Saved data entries
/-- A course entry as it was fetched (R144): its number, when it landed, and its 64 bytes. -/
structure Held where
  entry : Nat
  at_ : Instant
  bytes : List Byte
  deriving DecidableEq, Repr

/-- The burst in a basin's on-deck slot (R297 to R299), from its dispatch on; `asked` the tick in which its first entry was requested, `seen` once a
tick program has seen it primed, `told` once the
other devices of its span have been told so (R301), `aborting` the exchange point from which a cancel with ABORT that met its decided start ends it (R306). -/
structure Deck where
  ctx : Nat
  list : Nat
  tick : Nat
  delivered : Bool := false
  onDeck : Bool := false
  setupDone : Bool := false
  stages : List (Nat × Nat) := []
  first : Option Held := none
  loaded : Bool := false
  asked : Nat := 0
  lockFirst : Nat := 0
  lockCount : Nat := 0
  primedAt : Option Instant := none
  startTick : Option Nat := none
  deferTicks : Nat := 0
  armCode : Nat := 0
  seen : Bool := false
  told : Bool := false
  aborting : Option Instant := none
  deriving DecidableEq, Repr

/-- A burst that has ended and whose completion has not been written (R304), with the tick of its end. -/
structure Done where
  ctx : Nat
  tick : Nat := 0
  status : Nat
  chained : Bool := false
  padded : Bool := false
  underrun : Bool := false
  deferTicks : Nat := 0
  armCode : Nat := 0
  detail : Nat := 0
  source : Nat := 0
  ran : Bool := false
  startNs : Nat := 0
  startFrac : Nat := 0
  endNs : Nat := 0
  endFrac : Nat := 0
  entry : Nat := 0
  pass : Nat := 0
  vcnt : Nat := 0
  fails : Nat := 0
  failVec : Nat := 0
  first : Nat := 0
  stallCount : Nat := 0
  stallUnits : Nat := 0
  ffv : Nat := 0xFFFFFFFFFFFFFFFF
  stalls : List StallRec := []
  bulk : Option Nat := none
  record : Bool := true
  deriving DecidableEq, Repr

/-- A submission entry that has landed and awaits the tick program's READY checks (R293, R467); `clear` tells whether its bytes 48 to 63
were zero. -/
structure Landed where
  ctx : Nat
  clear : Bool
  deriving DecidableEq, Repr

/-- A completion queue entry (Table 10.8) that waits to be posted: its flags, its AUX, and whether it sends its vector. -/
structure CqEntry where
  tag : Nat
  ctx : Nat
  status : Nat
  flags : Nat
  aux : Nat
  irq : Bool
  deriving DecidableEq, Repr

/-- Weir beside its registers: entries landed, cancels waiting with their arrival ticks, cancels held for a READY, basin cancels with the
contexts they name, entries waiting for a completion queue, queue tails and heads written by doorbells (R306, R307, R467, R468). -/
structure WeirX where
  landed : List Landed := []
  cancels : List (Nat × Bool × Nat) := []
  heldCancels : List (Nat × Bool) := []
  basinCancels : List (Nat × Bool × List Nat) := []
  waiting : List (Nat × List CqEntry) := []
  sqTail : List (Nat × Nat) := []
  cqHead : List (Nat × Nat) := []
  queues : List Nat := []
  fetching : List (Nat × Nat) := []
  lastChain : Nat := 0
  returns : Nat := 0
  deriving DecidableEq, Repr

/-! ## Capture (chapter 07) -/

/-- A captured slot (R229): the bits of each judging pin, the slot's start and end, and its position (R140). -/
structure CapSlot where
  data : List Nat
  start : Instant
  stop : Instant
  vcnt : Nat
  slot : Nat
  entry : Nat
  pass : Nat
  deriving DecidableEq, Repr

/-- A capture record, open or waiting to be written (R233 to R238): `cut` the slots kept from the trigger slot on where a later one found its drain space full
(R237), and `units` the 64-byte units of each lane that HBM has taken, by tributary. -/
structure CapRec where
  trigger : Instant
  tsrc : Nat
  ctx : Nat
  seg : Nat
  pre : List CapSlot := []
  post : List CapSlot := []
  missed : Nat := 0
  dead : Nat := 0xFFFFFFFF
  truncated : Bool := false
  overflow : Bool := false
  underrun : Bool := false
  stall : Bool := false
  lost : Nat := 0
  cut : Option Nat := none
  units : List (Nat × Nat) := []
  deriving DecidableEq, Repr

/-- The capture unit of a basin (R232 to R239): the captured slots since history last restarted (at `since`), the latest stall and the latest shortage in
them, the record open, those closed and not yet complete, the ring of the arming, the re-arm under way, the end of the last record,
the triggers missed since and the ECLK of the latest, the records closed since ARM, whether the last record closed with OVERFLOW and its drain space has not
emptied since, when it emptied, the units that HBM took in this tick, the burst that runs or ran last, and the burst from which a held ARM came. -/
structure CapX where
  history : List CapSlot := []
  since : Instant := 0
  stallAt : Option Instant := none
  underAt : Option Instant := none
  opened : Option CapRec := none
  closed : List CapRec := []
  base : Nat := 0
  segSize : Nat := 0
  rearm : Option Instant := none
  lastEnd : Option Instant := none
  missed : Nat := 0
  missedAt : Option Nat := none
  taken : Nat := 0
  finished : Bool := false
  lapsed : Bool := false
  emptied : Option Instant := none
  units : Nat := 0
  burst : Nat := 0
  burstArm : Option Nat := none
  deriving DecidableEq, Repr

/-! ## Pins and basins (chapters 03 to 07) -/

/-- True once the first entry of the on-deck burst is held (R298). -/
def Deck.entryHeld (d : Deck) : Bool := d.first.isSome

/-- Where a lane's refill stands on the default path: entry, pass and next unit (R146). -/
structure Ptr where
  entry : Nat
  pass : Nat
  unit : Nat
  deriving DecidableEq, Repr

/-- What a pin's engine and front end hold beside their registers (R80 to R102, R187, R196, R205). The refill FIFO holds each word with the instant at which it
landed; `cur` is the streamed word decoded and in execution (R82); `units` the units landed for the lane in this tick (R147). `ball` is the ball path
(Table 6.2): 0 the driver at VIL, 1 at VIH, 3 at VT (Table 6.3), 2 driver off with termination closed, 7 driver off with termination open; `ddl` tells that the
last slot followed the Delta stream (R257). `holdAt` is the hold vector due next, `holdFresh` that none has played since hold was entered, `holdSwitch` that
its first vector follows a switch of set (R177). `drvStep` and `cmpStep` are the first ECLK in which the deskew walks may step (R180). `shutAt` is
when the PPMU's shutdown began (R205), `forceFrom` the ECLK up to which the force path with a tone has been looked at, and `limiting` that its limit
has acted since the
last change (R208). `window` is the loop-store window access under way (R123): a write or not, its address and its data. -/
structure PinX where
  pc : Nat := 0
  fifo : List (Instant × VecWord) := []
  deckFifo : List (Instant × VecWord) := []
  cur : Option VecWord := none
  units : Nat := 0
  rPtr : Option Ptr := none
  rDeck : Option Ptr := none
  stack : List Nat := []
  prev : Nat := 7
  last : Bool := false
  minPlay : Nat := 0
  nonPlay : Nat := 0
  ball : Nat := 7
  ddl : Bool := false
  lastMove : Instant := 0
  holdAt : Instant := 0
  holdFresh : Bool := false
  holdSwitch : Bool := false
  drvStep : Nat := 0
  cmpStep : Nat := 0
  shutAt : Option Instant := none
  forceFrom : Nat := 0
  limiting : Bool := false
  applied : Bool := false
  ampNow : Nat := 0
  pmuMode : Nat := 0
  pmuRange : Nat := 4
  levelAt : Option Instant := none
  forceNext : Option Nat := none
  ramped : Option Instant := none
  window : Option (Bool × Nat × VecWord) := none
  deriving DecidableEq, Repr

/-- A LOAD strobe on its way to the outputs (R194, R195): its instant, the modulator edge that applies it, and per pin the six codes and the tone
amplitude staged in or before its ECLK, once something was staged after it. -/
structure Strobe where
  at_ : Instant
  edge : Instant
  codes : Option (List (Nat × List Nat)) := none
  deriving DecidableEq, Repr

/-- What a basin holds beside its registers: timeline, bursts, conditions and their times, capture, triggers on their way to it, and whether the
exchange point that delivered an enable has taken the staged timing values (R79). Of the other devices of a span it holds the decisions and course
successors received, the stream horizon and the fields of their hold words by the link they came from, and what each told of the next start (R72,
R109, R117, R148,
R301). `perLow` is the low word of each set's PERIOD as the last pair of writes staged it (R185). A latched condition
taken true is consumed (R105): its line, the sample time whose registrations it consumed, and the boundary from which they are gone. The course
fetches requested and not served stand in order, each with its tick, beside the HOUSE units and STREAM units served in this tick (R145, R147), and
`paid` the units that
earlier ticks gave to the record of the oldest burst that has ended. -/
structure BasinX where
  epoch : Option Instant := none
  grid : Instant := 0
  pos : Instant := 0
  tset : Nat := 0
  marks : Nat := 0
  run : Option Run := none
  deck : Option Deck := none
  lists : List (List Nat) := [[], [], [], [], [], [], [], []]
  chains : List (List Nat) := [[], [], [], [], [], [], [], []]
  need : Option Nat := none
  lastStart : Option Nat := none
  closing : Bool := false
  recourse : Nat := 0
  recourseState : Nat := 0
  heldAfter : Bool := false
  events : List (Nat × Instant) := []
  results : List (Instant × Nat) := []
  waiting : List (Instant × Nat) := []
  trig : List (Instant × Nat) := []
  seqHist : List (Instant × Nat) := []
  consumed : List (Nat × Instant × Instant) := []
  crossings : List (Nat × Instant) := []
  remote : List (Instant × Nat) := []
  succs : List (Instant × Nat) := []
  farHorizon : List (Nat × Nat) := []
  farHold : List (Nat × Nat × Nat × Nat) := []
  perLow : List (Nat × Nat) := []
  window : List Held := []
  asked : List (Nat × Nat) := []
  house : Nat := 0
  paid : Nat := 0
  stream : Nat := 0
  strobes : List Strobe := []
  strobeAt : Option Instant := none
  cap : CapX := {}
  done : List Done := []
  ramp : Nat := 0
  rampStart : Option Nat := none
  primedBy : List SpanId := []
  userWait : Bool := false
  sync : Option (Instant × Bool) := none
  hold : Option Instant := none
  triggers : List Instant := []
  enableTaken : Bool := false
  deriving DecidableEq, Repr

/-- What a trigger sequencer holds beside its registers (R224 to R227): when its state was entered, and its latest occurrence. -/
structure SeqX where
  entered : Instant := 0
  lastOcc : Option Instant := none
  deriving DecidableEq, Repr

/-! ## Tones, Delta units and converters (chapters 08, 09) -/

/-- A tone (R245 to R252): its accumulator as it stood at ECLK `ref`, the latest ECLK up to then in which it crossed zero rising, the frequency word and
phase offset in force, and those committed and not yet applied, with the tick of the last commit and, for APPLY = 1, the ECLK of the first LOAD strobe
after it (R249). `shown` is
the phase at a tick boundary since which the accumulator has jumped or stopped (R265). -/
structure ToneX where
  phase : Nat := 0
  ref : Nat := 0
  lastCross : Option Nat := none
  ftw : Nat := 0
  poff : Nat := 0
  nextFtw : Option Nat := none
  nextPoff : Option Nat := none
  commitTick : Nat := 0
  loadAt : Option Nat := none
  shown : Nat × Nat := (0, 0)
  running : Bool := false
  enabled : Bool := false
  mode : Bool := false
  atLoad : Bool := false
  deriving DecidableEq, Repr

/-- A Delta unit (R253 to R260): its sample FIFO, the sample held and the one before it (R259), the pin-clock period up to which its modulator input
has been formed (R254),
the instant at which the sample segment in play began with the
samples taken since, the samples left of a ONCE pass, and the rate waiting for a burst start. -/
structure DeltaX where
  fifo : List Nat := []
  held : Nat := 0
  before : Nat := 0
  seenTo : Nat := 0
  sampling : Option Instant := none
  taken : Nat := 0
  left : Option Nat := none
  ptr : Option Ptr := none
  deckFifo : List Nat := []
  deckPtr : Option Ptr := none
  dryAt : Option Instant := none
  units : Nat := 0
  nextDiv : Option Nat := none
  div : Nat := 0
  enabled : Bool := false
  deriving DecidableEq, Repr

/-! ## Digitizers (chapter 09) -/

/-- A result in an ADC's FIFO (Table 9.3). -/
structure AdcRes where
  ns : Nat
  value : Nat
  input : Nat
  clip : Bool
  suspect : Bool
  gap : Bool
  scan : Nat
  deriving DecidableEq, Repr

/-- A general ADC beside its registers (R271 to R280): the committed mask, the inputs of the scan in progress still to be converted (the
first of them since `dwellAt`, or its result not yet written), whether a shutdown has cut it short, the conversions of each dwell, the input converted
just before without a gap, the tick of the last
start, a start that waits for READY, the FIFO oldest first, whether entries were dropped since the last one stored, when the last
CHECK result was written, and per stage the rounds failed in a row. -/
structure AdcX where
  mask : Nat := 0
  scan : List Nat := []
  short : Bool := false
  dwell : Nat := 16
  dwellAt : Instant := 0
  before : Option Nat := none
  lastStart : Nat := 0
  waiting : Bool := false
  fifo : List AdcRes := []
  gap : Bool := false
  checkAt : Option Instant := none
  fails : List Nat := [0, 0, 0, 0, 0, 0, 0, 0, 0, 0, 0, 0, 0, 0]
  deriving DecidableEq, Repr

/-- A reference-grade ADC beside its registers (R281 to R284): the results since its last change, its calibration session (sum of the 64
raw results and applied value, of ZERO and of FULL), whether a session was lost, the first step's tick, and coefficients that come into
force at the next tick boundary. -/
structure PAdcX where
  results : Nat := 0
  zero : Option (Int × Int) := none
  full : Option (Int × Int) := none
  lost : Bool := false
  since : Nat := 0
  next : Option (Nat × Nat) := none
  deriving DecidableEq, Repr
---
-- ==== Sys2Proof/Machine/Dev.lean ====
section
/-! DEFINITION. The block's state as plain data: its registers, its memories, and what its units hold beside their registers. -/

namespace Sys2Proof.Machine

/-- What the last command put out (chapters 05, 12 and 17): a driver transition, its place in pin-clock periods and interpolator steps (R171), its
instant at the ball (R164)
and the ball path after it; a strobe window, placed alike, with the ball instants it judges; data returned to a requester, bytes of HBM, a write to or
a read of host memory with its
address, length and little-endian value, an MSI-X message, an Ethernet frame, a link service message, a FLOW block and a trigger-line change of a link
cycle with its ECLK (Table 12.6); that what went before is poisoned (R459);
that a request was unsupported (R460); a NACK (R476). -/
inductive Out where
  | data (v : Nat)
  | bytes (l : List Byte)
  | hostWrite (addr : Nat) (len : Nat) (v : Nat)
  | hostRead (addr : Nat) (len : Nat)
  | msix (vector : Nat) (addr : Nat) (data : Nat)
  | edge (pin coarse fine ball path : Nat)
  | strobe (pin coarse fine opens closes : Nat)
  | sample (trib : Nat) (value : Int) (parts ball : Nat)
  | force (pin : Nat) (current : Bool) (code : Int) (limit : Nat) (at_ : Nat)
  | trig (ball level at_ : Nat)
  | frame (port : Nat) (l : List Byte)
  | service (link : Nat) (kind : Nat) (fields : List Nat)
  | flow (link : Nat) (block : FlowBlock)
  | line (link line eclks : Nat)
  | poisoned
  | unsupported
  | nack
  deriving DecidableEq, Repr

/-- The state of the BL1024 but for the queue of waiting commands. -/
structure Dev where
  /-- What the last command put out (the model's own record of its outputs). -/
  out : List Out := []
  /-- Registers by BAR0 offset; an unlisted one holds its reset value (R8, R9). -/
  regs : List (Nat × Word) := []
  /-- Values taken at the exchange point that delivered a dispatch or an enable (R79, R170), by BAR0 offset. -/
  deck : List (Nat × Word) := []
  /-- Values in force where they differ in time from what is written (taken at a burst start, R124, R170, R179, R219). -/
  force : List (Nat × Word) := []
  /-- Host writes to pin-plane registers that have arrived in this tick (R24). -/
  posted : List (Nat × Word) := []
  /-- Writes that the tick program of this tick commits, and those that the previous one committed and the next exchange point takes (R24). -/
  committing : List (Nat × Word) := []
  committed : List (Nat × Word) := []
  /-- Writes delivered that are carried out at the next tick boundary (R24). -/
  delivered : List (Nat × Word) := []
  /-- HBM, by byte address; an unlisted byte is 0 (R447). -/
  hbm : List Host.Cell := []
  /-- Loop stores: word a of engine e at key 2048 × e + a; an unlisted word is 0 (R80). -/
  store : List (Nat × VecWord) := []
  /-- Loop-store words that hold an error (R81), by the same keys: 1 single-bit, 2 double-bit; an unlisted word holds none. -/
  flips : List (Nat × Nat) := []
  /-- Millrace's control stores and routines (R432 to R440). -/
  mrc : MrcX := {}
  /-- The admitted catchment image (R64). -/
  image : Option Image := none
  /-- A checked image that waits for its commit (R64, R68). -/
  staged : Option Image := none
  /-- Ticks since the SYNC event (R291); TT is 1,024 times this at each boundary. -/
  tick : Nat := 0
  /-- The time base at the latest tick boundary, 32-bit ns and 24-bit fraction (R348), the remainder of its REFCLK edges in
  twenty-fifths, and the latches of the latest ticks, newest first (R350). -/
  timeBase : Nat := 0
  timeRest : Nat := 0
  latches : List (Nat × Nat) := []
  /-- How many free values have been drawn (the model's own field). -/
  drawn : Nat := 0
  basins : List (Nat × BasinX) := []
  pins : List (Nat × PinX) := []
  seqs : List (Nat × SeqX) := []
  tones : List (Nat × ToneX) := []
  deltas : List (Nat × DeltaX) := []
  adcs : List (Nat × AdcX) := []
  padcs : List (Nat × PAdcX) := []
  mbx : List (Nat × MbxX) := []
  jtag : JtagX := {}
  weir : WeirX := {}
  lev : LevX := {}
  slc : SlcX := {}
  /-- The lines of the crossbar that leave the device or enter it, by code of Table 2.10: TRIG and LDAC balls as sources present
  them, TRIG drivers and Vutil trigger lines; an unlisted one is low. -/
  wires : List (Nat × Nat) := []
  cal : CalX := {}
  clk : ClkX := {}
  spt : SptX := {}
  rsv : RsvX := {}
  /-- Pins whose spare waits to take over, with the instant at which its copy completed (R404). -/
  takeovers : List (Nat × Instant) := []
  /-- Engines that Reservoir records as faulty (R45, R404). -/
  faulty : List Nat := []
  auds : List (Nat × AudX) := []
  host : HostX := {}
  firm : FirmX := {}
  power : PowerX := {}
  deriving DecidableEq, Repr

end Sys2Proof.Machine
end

▶ **Exercise brief**: For the string "those", search the preceding data and copy every line that includes it.

▶ **Solution**:
them, the record open, those closed and not yet complete, the ring of the arming, the re-arm under way, the end of the last record,
phase offset in force, and those committed and not yet applied, with the tick of the last commit and, for APPLY = 1, the ECLK of the first LOAD strobe
  /-- Writes that the tick program of this tick commits, and those that the previous one committed and the next exchange point takes (R24). -/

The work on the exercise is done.